The initial questions that an architect designing a Zato environment has to answer are:

  • What business processes should the environment support? Can they all be identified in advance?
  • Is it an environment for a single project, a single initiative or a multi-year stream of initiatives?
  • Is it an environment for an entire department, a company or for multiple companies?
  • What kind of communication patterns, techniques and means should it support? Is it mainly request-response, mainly asynchronous or mainly batch transfer communication? Is it a mix of them all?
  • What are the high availability requirements? Depending on the business context, some environments cannot ever tolerate a second of downtime whereas some can be offline for a few minutes or hours.
  • What are the development and operations team's automation skills?
  • Where do you deploy? Is there going to be a single cloud provider or many providers? Do you deploy on promises or in hybrid environments as well?
  • What are your business continuity and disaster recovery procedures?
  • Are you thoroughly familiar with the architecture of the platform?

The rest of this document assumes that you have answers to the aforementioned questions because it is these questions that the concrete, technical decisions outlined below will follow from.
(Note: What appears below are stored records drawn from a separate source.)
-- ==== Sys2Proof/Word.lean ====
section
/-!
DEFINITION. The words of OSPF-CKSUM: bytes, 16-bit packet fields, 32-bit registers and bus data, 17-bit bus offsets
(spec/00_scope.md R5, R6; spec/20_memory.md R30).
-/

namespace Sys2Proof

/-- One byte of the packet buffer (spec/10_state.md R25). -/
abbrev Byte := BitVec 8

/-- A 16-bit packet field, a byte count, or a checksum (spec/00_scope.md R5). -/
abbrev Half := BitVec 16

/-- A register's value, a command word, or the data of a bus access (spec/10_state.md R12, spec/20_memory.md R30). -/
abbrev Word := BitVec 32

/-- A byte offset of the bus port, 0x00000 to 0x1FFFF (spec/20_memory.md R30). -/
abbrev Offset := BitVec 17

end Sys2Proof
end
Deployment to production should be a formality only

The prevailing majority of projects or works will require one to create at least one environment other than production before a solution can be moved to the production environment. That one environment is typically called dev, development or testing.

It means that a minimum of environments that you need to create is two, one for the actual production needs and at least one other environment. If there are only two environments, it is up to you to decide whether the one that the one that development and testing were conducted in become production or if production is created separately.

However, deployment to production should be nothing more than a mere formality. In a well planned, and least partly automated, environment, deploying a solution to production should not be much more than a repetition of steps that have been already conducted in another environment.

Whether to use two, three or more environments in addition to production will depend on a particular business and technical situation - in some cases there will separate development environments for each developer independently, or separate integration, user acceptance (UAT) and testing or pre-production and mirror environments.

Plan to automate your configuration and deployments and consistently use the same automation tools in different environments. Again, the expected end result is that a production environment, as important as it is, should be simply the same set of tools and procedures, parameterized differently, e.g. pointing to different databases or resources.

Online transactions vs. batch processing

Processes involving mainly work with small, short requests and immediate responses based on input from users are termed online transactions whereas work such as daily processing of invoices or customer orders using file transfer are batch processing.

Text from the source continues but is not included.